Not Paolo’s, Viola reminded herself. They were Torrio’s now.
Mass ended, and the worshippers began stirring to leave. If her mother knew the men were there, she did not show it. Despite the stifling heat of the church, Pasqualina pulled her shawl around her as she left the pew, genuflected to the altar, and then turned to go. She passed Viola without seeing her.
The men began to stir, preparing to follow the older woman.
Viola allowed her magic to unfurl, but only a little. Her soul might be forever marked, but there were certain lines she would never cross. Killing here in the presence of god himself was one of those.

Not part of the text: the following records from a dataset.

-- ==== Sys2Proof/Laws/State.lean ====
section
/-! SUPPORT. What the named operations on the state leave alone: for each update and each other field one equation, so that
no later proof unfolds a record update. -/

namespace Sys2Proof.Machine

/-- A part of the state that no register write changes is the same after any list of them. -/
theorem puts_keeps {α : Type} (p : State → α) (h : ∀ s f i v, p (State.put s f i v) = p s) (l : List (Fld × List Nat × Nat))
    (s : State) : p (s.puts l) = p s := by
  induction l generalizing s with
  | nil => rfl
  | cons x t ih =>
    show p (State.puts (s.put x.1 x.2.1 x.2.2) t) = p s
    rw [ih, h]

/-! A register written. -/

@[simp] theorem setReg_pending (s : State) (k : RegKind) (i : List Nat) (v : Nat) : (s.setReg k i v).pending = s.pending := rfl
@[simp] theorem setReg_free (s : State) (k : RegKind) (i : List Nat) (v : Nat) : (s.setReg k i v).free = s.free := rfl
@[simp] theorem setReg_out (s : State) (k : RegKind) (i : List Nat) (v : Nat) : (s.setReg k i v).out = s.out := rfl
@[simp] theorem setReg_mem (s : State) (k : RegKind) (i : List Nat) (v : Nat) : (s.setReg k i v).mem = s.mem := rfl
@[simp] theorem setReg_hostMem (s : State) (k : RegKind) (i : List Nat) (v : Nat) : (s.setReg k i v).hostMem = s.hostMem := rfl
@[simp] theorem setReg_accTags (s : State) (k : RegKind) (i : List Nat) (v : Nat) : (s.setReg k i v).accTags = s.accTags := rfl
@[simp] theorem setReg_badParity (s : State) (k : RegKind) (i : List Nat) (v : Nat) : (s.setReg k i v).badParity = s.badParity := rfl
@[simp] theorem setReg_poison (s : State) (k : RegKind) (i : List Nat) (v : Nat) : (s.setReg k i v).poison = s.poison := rfl
@[simp] theorem setReg_symErrs (s : State) (k : RegKind) (i : List Nat) (v : Nat) : (s.setReg k i v).symErrs = s.symErrs := rfl
@[simp] theorem setReg_own (s : State) (k : RegKind) (i : List Nat) (v : Nat) : (s.setReg k i v).own = s.own := rfl
@[simp] theorem setReg_mapSaved (s : State) (k : RegKind) (i : List Nat) (v : Nat) : (s.setReg k i v).mapSaved = s.mapSaved := rfl
@[simp] theorem setReg_mapCadence (s : State) (k : RegKind) (i : List Nat) (v : Nat) : (s.setReg k i v).mapCadence = s.mapCadence := rfl
@[simp] theorem setReg_fltHeld (s : State) (k : RegKind) (i : List Nat) (v : Nat) : (s.setReg k i v).fltHeld = s.fltHeld := rfl
@[simp] theorem setReg_fltLostBy (s : State) (k : RegKind) (i : List Nat) (v : Nat) : (s.setReg k i v).fltLostBy = s.fltLostBy := rfl
@[simp] theorem setReg_cores (s : State) (k : RegKind) (i : List Nat) (v : Nat) : (s.setReg k i v).cores = s.cores := rfl
@[simp] theorem setReg_dma (s : State) (k : RegKind) (i : List Nat) (v : Nat) : (s.setReg k i v).dma = s.dma := rfl
@[simp] theorem setReg_nbRun (s : State) (k : RegKind) (i : List Nat) (v : Nat) : (s.setReg k i v).nbRun = s.nbRun := rfl
@[simp] theorem setReg_nbNext (s : State) (k : RegKind) (i : List Nat) (v : Nat) : (s.setReg k i v).nbNext = s.nbNext := rfl
@[simp] theorem setReg_nbBuf (s : State) (k : RegKind) (i : List Nat) (v : Nat) : (s.setReg k i v).nbBuf = s.nbBuf := rfl
@[simp] theorem setReg_chans (s : State) (k : RegKind) (i : List Nat) (v : Nat) : (s.setReg k i v).chans = s.chans := rfl
@[simp] theorem setReg_farMem (s : State) (k : RegKind) (i : List Nat) (v : Nat) : (s.setReg k i v).farMem = s.farMem := rfl
@[simp] theorem setReg_farPoison (s : State) (k : RegKind) (i : List Nat) (v : Nat) : (s.setReg k i v).farPoison = s.farPoison := rfl
@[simp] theorem setReg_far (s : State) (k : RegKind) (i : List Nat) (v : Nat) : (s.setReg k i v).far = s.far := rfl
@[simp] theorem setReg_farEmpty (s : State) (k : RegKind) (i : List Nat) (v : Nat) : (s.setReg k i v).farEmpty = s.farEmpty := rfl
@[simp] theorem setReg_gf (s : State) (k : RegKind) (i : List Nat) (v : Nat) : (s.setReg k i v).gf = s.gf := rfl
@[simp] theorem setReg_txns (s : State) (k : RegKind) (i : List Nat) (v : Nat) : (s.setReg k i v).txns = s.txns := rfl
@[simp] theorem setReg_nextTag (s : State) (k : RegKind) (i : List Nat) (v : Nat) : (s.setReg k i v).nextTag = s.nextTag := rfl
@[simp] theorem setReg_gfHeld (s : State) (k : RegKind) (i : List Nat) (v : Nat) : (s.setReg k i v).gfHeld = s.gfHeld := rfl
@[simp] theorem setReg_settling (s : State) (k : RegKind) (i : List Nat) (v : Nat) : (s.setReg k i v).settling = s.settling := rfl
@[simp] theorem setReg_mgmtIn (s : State) (k : RegKind) (i : List Nat) (v : Nat) : (s.setReg k i v).mgmtIn = s.mgmtIn := rfl
@[simp] theorem setReg_cad (s : State) (k : RegKind) (i : List Nat) (v : Nat) : (s.setReg k i v).cad = s.cad := rfl
@[simp] theorem setReg_groups (s : State) (k : RegKind) (i : List Nat) (v : Nat) : (s.setReg k i v).groups = s.groups := rfl
@[simp] theorem setReg_words (s : State) (k : RegKind) (i : List Nat) (v : Nat) : (s.setReg k i v).words = s.words := rfl
@[simp] theorem setReg_bx (s : State) (k : RegKind) (i : List Nat) (v : Nat) : (s.setReg k i v).bx = s.bx := rfl
@[simp] theorem setReg_bxHeld (s : State) (k : RegKind) (i : List Nat) (v : Nat) : (s.setReg k i v).bxHeld = s.bxHeld := rfl
@[simp] theorem setReg_mesh (s : State) (k : RegKind) (i : List Nat) (v : Nat) : (s.setReg k i v).mesh = s.mesh := rfl
@[simp] theorem setReg_power (s : State) (k : RegKind) (i : List Nat) (v : Nat) : (s.setReg k i v).power = s.power := rfl
@[simp] theorem setReg_hostWait (s : State) (k : RegKind) (i : List Nat) (v : Nat) : (s.setReg k i v).hostWait = s.hostWait := rfl
@[simp] theorem setReg_holdoff (s : State) (k : RegKind) (i : List Nat) (v : Nat) : (s.setReg k i v).holdoff = s.holdoff := rfl
@[simp] theorem setReg_posted (s : State) (k : RegKind) (i : List Nat) (v : Nat) : (s.setReg k i v).posted = s.posted := rfl
@[simp] theorem setReg_finals (s : State) (k : RegKind) (i : List Nat) (v : Nat) : (s.setReg k i v).finals = s.finals := rfl
@[simp] theorem setReg_hdm (s : State) (k : RegKind) (i : List Nat) (v : Nat) : (s.setReg k i v).hdm = s.hdm := rfl
@[simp] theorem setReg_heldAcc (s : State) (k : RegKind) (i : List Nat) (v : Nat) : (s.setReg k i v).heldAcc = s.heldAcc := rfl
@[simp] theorem setReg_loans (s : State) (k : RegKind) (i : List Nat) (v : Nat) : (s.setReg k i v).loans = s.loans := rfl
@[simp] theorem setReg_gotFrames (s : State) (k : RegKind) (i : List Nat) (v : Nat) : (s.setReg k i v).gotFrames = s.gotFrames := rfl
@[simp] theorem setReg_bring (s : State) (k : RegKind) (i : List Nat) (v : Nat) : (s.setReg k i v).bring = s.bring := rfl
@[simp] theorem setReg_sec (s : State) (k : RegKind) (i : List Nat) (v : Nat) : (s.setReg k i v).sec = s.sec := rfl
@[simp] theorem setReg_cons (s : State) (k : RegKind) (i : List Nat) (v : Nat) : (s.setReg k i v).cons = s.cons := rfl
@[simp] theorem setReg_vddCore (s : State) (k : RegKind) (i : List Nat) (v : Nat) : (s.setReg k i v).vddCore = s.vddCore := rfl
@[simp] theorem setReg_avsHold (s : State) (k : RegKind) (i : List Nat) (v : Nat) : (s.setReg k i v).avsHold = s.avsHold := rfl
@[simp] theorem setReg_i3cAddr (s : State) (k : RegKind) (i : List Nat) (v : Nat) : (s.setReg k i v).i3cAddr = s.i3cAddr := rfl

She slowed their blood just a little, enough to have the men sinking back into their pews. Enough so she could follow her mother into the vestibule without them seeing.
“Mamma?” Viola whispered, catching her attention before Pasqualina could leave the church.
Her mother turned, dark eyes wide and a look of shock—of fear—on her wrinkled face. But the expression quickly softened to something more like confusion. “What are you doing here?” she asked in the Sicilian of her childhood. The language wrapped around her, but the harshness in her mother’s tone grated against Viola’s already frayed nerves.
“We have to go, Mamma,” she urged. She took her mother gently by the arm and started to lead her toward the open door. Outside, the streets bustled, and freedom waited.
Her mother frowned and pulled away. “What are you talking about?”
“We need to go. Away from here,” she said. “You’re not safe, not without Paolo.”
At her brother’s name, Viola’s mother’s face turned hard. “You speak his name to me after what you have done?”
Unease skittered through Viola. “What I’ve done?”
“It’s your fault that my Paolo, that my boy, is in that terrible place,” her mother said. “Mr. Torrio, he told me everything. He told me how you betrayed your brother.”
Viola took a step back. “Torrio is the one who betrayed Paolo, Mamma. Not me.”
Pasqualina glared at her. “You think I believe this? After so little care you have for your own blood?”